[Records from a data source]

/-- R139. In Sustain `ENV_APPLY` multiplies every word of the range by `SUSTAIN` and leaves the stage Sustain. -/
def Obligations.EnvApplyInSustainIsConstantGain : Prop :=
  ∀ s : State, s.par.wellFormed = true → s.env.stage = .sustain → 0 < s.args.arg1.toNat →
    s.args.arg0.toNat + s.args.arg1.toNat ≤ s.par.bmax →
    ∃ t, exec .envApply s = .next t ∧
      (∀ i, s.args.arg0.toNat ≤ i → i < s.args.arg0.toNat + s.args.arg1.toNat →
        t.buf i = mul32 (s.buf i) s.active.params.sustain) ∧
      (∀ a, ¬ IsBufAddr s.args.arg0.toNat s.args.arg1.toNat a → wordAt t a = wordAt s a) ∧
      t = { s with
        ram := t.ram
        env := { s.env with amp := s.active.params.sustain }
        results := { s.results with env := s.active.params.sustain }
        response := some ⟨true, 0⟩ }

/-- R139, R182. A block command whose range ends beyond `BMAX`, the sum taken without wrap-around, is rejected with `E_RANGE`
(11); one with `n = 0` inside the buffer is accepted and does nothing. -/
def Obligations.BlockRangeChecked : Prop :=
  ErrCode.code .eRange = 11 ∧
  ∀ (s : State) (i : Instr), i = .envApply ∨ i = .voiceFill →
    (s.par.bmax < s.args.arg0.toNat + s.args.arg1.toNat →
      ∃ t, exec i s = .next t ∧ RejectedAs .eRange s t) ∧
    (s.args.arg0.toNat ≤ s.par.bmax → s.args.arg1 = 0 → exec i s = .next { s with response := some ⟨true, 0⟩ })

/-- R182. `VOICE_FILL` (word `0x00000039`) leaves exactly the state, and the buffer words, that `n` `VOICE_TICK`s each followed
by a host write of `VOICE_OUT` to `BUF[start+i]` leave. What the host still has pending (put aside while they are run by hand) stays as it
is. -/
def Obligations.VoiceFillIsTicksAndWrites : Prop :=
  decode 0x00000039#32 = .ok .voiceFill ∧
  ∀ s : State, s.par.wellFormed = true → 0 < s.args.arg1.toNat →
    s.args.arg0.toNat + s.args.arg1.toNat ≤ s.par.bmax →
    ∃ t, fillByHand s.args.arg1.toNat s.args.arg0.toNat { s with pending := [] } = .next t ∧
      exec .voiceFill s = .next { t with pending := s.pending }

/-! ## The grain scheduler -/

/-- R163, R164. One `GR_TICK` (word `0x00000031`) with a source: the accumulator advances by 1 and, if it then exceeds `TRIG`
and there is room, a cursor is pushed and `TRIG` taken off; `GR_OUT` is the sum of the source words at the active
cursors, oldest first, from `+0.0`; each cursor advances by one and is retired at `L`; nothing else changes. -/
def Obligations.GrTickSumsActiveGrains : Prop :=
  decode 0x00000031#32 = .ok .grTick ∧
  ∀ (s : State) (cs : List Nat), RingInv s.par s.grain → 0 < s.grain.len →
    cs = activeCursors s.par.cap s.grain
      ++ (if gt32 (add32 s.grain.acc 0x3F800000#32) s.grain.trig = true ∧ s.grain.count < s.par.cap then [0] else []) →
    ∃ t, exec .grTick s = .next t ∧
      t.results.gr = cs.foldl (fun o c => add32 o (s.src c)) 0 ∧
      activeCursors s.par.cap t.grain = (cs.map (· + 1)).filter (· ≠ s.grain.len) ∧
      t.grain.count = ((cs.map (· + 1)).filter (· ≠ s.grain.len)).length ∧
      t.grain.head = (s.grain.head + (cs.length - t.grain.count)) % s.par.cap ∧
      t.grain.tail = (t.grain.head + t.grain.count) % s.par.cap ∧
      t.grain.acc = (if gt32 (add32 s.grain.acc 0x3F800000#32) s.grain.trig = true ∧ s.grain.count < s.par.cap then
          sub32 (add32 s.grain.acc 0x3F800000#32) s.grain.trig
        else add32 s.grain.acc 0x3F800000#32) ∧
      t = { s with
        grain := { s.grain with acc := t.grain.acc, head := t.grain.head, tail := t.grain.tail,
                                count := t.grain.count, cur := t.grain.cur }
        results := { s.results with gr := t.results.gr }
        response := some ⟨true, 0⟩ }

/-- R163, R164, R165 (`L = 0`). With no source every `GR_TICK` gives `+0.0` and leaves no active cursor: when the advanced
accumulator exceeds `TRIG` a grain is pushed, `TRIG` taken off, and the guard retires it in the same call, so that
`HEAD` and `TAIL` advance together; else only the accumulator advances. Nothing else changes. -/
def Obligations.GrTickWithoutSourceIsSilent : Prop :=
  ∀ s : State, RingInv s.par s.grain → s.grain.len = 0 →
    s.grain.count = 0 ∧
    (gt32 (add32 s.grain.acc 0x3F800000#32) s.grain.trig = true →
      exec .grTick s = .next { s with
        grain := { s.grain with
          acc := sub32 (add32 s.grain.acc 0x3F800000#32) s.grain.trig
          head := (s.grain.head + 1) % s.par.cap
          tail := (s.grain.tail + 1) % s.par.cap }
        results := { s.results with gr := 0 }
        response := some ⟨true, 0⟩ }) ∧
    (gt32 (add32 s.grain.acc 0x3F800000#32) s.grain.trig = false →
      exec .grTick s = .next { s with
        grain := { s.grain with acc := add32 s.grain.acc 0x3F800000#32 }
        results := { s.results with gr := 0 }
        response := some ⟨true, 0⟩ })

/-- R165 (`TRIG = +Inf`). With no pitch set and no grain playing, any number of `GR_TICK`s triggers nothing: the ring stays as
it is and every result is `+0.0`. -/
def Obligations.NothingTriggersAtInfinity : Prop :=
  ∀ (k : Nat) (s : State), s.grain.trig = 0x7F800000#32 → s.grain.count = 0 →
    ∃ t, execAll (List.replicate (k + 1) .grTick) s = .next t ∧ t.results.gr = 0 ∧
      t = { s with
        grain := { s.grain with acc := t.grain.acc }
        results := { s.results with gr := 0 }
        response := some ⟨true, 0⟩ }

/-- R166 (P5), R163. A grain plays the source exactly once. Any number `k` of `GR_TICK`s moves every active cursor on by
exactly `k` and retires exactly those that reach `L` on the way; behind them stand the grains pushed meanwhile, whose
cursors are at least 1 and at most `k`. (Each tick sums the source words at the cursors: GrTickSumsActiveGrains.) The tick that pushes a grain into an empty ring gives the source's
word 0 and leaves its cursor at 1, or gone when `L = 1`. A single grain at any offset `c`, nothing else triggering,
gives word `c + k` at its `k`-th further tick (counted from 0) and is gone after the tick that gave word `L − 1`. -/
def Obligations.GrainPlaysTheSourceExactlyOnce : Prop :=
  (∀ (k : Nat) (s : State), RingInv s.par s.grain → 0 < s.grain.len →
    ∃ (t : State) (new : List Nat), execAll (List.replicate k .grTick) s = .next t ∧
      activeCursors s.par.cap t.grain
        = ((activeCursors s.par.cap s.grain).map (· + k)).filter (· < s.grain.len) ++ new ∧
      (∀ c ∈ new, 1 ≤ c ∧ c ≤ k) ∧ t.grain.len = s.grain.len ∧ (∀ i, t.src i = s.src i)) ∧
  (∀ s : State, RingInv s.par s.grain → 0 < s.grain.len → s.grain.count = 0 →
    gt32 (add32 s.grain.acc 0x3F800000#32) s.grain.trig = true →
    ∃ t, exec .grTick s = .next t ∧ t.results.gr = add32 0 (s.src 0) ∧
      activeCursors s.par.cap t.grain = (if s.grain.len = 1 then [] else [1])) ∧
  (∀ (k c : Nat) (s : State), s.grain.trig = 0x7F800000#32 → s.grain.cur.length = s.par.cap →
    s.grain.head < s.par.cap → s.grain.count = 1 → cursor s.grain s.grain.head = c → c + k < s.grain.len →
    ∃ t, execAll (List.replicate (k + 1) .grTick) s = .next t ∧
      t.results.gr = add32 0 (s.src (c + k)) ∧
      activeCursors s.par.cap t.grain = (if c + k + 1 = s.grain.len then [] else [c + k + 1]))

/-- R161. `LOAD_SOURCE` (word `0x00000018`): `E_SRCLEN` beyond `LMAX`, else length and fundamental are latched, the ring emptied,
the accumulator cleared and the pitch forgotten. -/
def Obligations.LoadSourceBindsAndEmptiesTheRing : Prop :=
  decode 0x00000018#32 = .ok .loadSource ∧
  ∀ s : State,
    (s.par.lmax < s.staging.srcLen.toNat → ∃ t, exec .loadSource s = .next t ∧ RejectedAs .eSrclen s t) ∧
    (s.staging.srcLen.toNat ≤ s.par.lmax →
      exec .loadSource s = .next { s with
        grain := { len := s.staging.srcLen.toNat, hz := s.staging.grainHz, freq := 0, trig := 0x7F800000#32,
                   acc := 0, head := 0, tail := 0, count := 0, cur := List.replicate s.par.cap 0 }
        response := some ⟨true, 0⟩ })

/-- R162, R160. `SET_FREQ` (word `0x00000019`): `E_FREQ` unless the operand is finite and positive, else `FREQ` and `TRIG` are set
and nothing else. -/
def Obligations.SetFreqSetsTheInterval : Prop :=
  decode 0x00000019#32 = .ok .setFreq ∧
  ∀ s : State,
    ((finite32 s.args.arg0 = false ∨ gt32 s.args.arg0 0 = false) →
      ∃ t, exec .setFreq s = .next t ∧ RejectedAs .eFreq s t) ∧
    (finite32 s.args.arg0 = true → gt32 s.args.arg0 0 = true →
      exec .setFreq s = .next { s with
        grain := { s.grain with
          freq := s.args.arg0
          trig := div32 (mul32 (nat32 s.grain.len) s.grain.hz) (mul32 0x40000000#32 s.args.arg0) }
        response := some ⟨true, 0⟩ })

/-! ## The voice -/

/-- R180, R181. `VOICE_TICK` (word `0x00000032`): in Idle only `ENV_OUT` and `VOICE_OUT` change, to `+0.0`; else it is one
`ENV_TICK` and one `GR_TICK` of the same state, with `VOICE_OUT = (e × g) × NOTE_AMP`. -/
def Obligations.VoiceTickIsTheProduct : Prop :=
  decode 0x00000032#32 = .ok .voiceTick ∧
  ∀ s : State,
    (s.env.stage = .idle →
      exec .voiceTick s = .next { s with
        results := { s.results with env := 0, voice := 0 }
        response := some ⟨true, 0⟩ }) ∧
    (s.env.stage ≠ .idle →
      ∃ te tg, exec .envTick s = .next te ∧ exec .grTick s = .next tg ∧
        exec .voiceTick s = .next { s with
          env := te.env
          grain := tg.grain
          results := { env := te.results.env, gr := tg.results.gr,
                       voice := mul32 (mul32 te.results.env tg.results.gr) s.noteAmp }
          response := some ⟨true, 0⟩ })

/-! ## Rejections -/

/-- R202, R203. Rejections are precise: whatever the transaction, an `ERROR` response means that only `ERR`, `ERRCODE` and the
response changed, with a code other than 0, and read data 0. -/
def Obligations.RejectionsArePrecise : Prop :=
  ∀ (s t : State) (x : HostInput) (rest : List HostInput) (d : Word), s.pending = x :: rest → step s = .next t →
    t.response = some ⟨false, d⟩ →
    d = 0 ∧ t.error.err = true ∧ t.error.code ≠ .none ∧
      t = { s with pending := rest, error := t.error, response := some ⟨false, 0⟩ }

/-- R202. `ERR` is sticky: an accepted transaction other than `CLR_ERR` and `RESET` leaves `ERR` and `ERRCODE` as they were. -/
def Obligations.AcceptedTransactionsKeepTheError : Prop :=
  ∀ (s t : State) (x : HostInput) (rest : List HostInput) (d : Word), s.pending = x :: rest → step s = .next t →
    t.response = some ⟨true, d⟩ → x ≠ .write 0x000000#24 0x00000001#32 → x ≠ .write 0x000000#24 0x00000002#32 →
    t.error = s.error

THE TASK: Set down, exactly as they appear above, all lines from the one that has "RejectedAs .eFreq s t) ∧" down to the one that has "The voice -/", including those two and no others.

OUTPUT OF THE EXERCISE:
      ∃ t, exec .setFreq s = .next t ∧ RejectedAs .eFreq s t) ∧
    (finite32 s.args.arg0 = true → gt32 s.args.arg0 0 = true →
      exec .setFreq s = .next { s with
        grain := { s.grain with
          freq := s.args.arg0
          trig := div32 (mul32 (nat32 s.grain.len) s.grain.hz) (mul32 0x40000000#32 s.args.arg0) }
        response := some ⟨true, 0⟩ })

/-! ## The voice -/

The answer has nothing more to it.